ASSIGNMENT: Take the listing below and print exactly the lines starting at the line containing "(((s.dropLine (s.cacheKey o.core" and ending at the line containing "if r.status != 0 then (o.lose", both ends included, and no others.

DATA FOR ANALYSIS:
/-- One add to a device word, at its home; a sector of another format keeps its words. None while it waits for
sectors or in its home's queue. -/
def State.scatterHome (s : State) (id k : Nat) (o : Op) : State × Option Reply :=
  let (va, w) := o.addAt k
  match s.opAddr o va .write with
  | (s, .error st) => (s, some { status := st })
  | (s, .ok x) =>
    if s.outranked id o x then (s.enqueue id o x, none)
    else
    let d := s.homeOf x.pa
    let (s, r) := if paRegion x.pa == 1 then s.readSector o.core o.ctx x else s.readHome d x.pa
    let desc := if x.tagged then r.desc else 0
    let st := if r.status != 0 then r.status else if shadowFmt (desc % 256) then 0 else 2
    if st != 0 then (s, some { status := st })
    else
      let b := va % 64
      let (v, fl) := addWord (bitsOf r.val (8 * b) 32) w
      match s.writeMasked (dieAgent d) o.ctx x (v * 2 ^ (8 * b)) (15 * 2 ^ b) desc with
      | (s, .done g) =>
        (((s.dropLine (s.cacheKey o.core x.pa) (paLa x.pa / 512)).serveAs o x).endWait (.op id), some { flags := fl, gwct := g })
      | (s, .refused st) => ((s.serveAs o x).endWait (.op id), some { status := st })
      | (s, .waits d) => (s.noteWait (.op id) d, none)

/-- The response of an add is taken; DETAIL counts lost sectors, and lost slice words with them (DESIGN CHOICE, log entry
30). -/
def Op.scatterTake (o : Op) (k : Nat) (r : Reply) : Op :=
  if r.status != 0 then (o.lose r.status ((o.addAt k).1 / 64)).took k
  else { o.took k with flags := o.flags ||| r.flags, gwct := max o.gwct r.gwct }

/-- One add to a device word; at another die by an exactly-once request of the hash-grid engine (19 R455). -/
def State.scatterWord (s : State) (id k : Nat) : State :=
  match s.op id with
  | none => s
  | some o =>
    if s.hasJob (.unit id k) then s
    else
      match s.opAddr o (o.addAt k).1 .write with
      | (s, .error st) => s.modOp id fun o => o.scatterTake k { status := st }
      | (s, .ok x) =>
        if !s.reaches (coreDie o.core) x.pa then s.modOp id fun o => o.scatterTake k { status := 0x09 }
        else if s.homeOf x.pa != coreDie o.core then
          s.sendJob o.source (coreDie o.core) (s.homeOf x.pa) (laneOf (paLa x.pa)) (.unit id k) (o.classOf x)
            (o.deadlines.getD (o.classOf x) none)
        else
          match s.scatterHome id k o with
          | (s, some r) => s.modOp id fun o => o.scatterTake k r
          | (s, none) => s

def State.hashPerform (s : State) (id k : Nat) : State :=
  if k == 2 ^ 60 then s.scatterSlice id else s.scatterWord id k

/-- HASH_GRID_OPERATION_COMPLETE (R346, R348, R349): an HSCAT's token follows its writes' completion (R386). -/
def execHashGridOperationComplete (id : Nat) (s : State) : Res :=
  .next <|
    match s.op id with
    | none => s
    | some o =>
      match o.instr with
      | .hcfg _ _ =>
        (s.modTeam o.team fun tm =>
          { tm with hslots := Tab.modify tm.hslots (o.args.getD 0 0) fun h => { h with pending := h.pending - 1 } }).finishFor id
      | .hgath _ _ => (s.gatherRun id).finishRender id
      | .hscat _ _ =>
        let s := s.runUnits id State.hashPerform o.rest
        match s.op id with
        | none => s
        | some o =>
          if o.rest.isEmpty && s.settled o then (s.modOp id fun o => { o with detail := o.lost.length }).finishFor id else s
      | _ => s

end Sys2Proof.Machine
end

RESPONSE TO THIS TASK:
        (((s.dropLine (s.cacheKey o.core x.pa) (paLa x.pa / 512)).serveAs o x).endWait (.op id), some { flags := fl, gwct := g })
      | (s, .refused st) => ((s.serveAs o x).endWait (.op id), some { status := st })
      | (s, .waits d) => (s.noteWait (.op id) d, none)

/-- The response of an add is taken; DETAIL counts lost sectors, and lost slice words with them (DESIGN CHOICE, log entry
30). -/
def Op.scatterTake (o : Op) (k : Nat) (r : Reply) : Op :=
  if r.status != 0 then (o.lose r.status ((o.addAt k).1 / 64)).took k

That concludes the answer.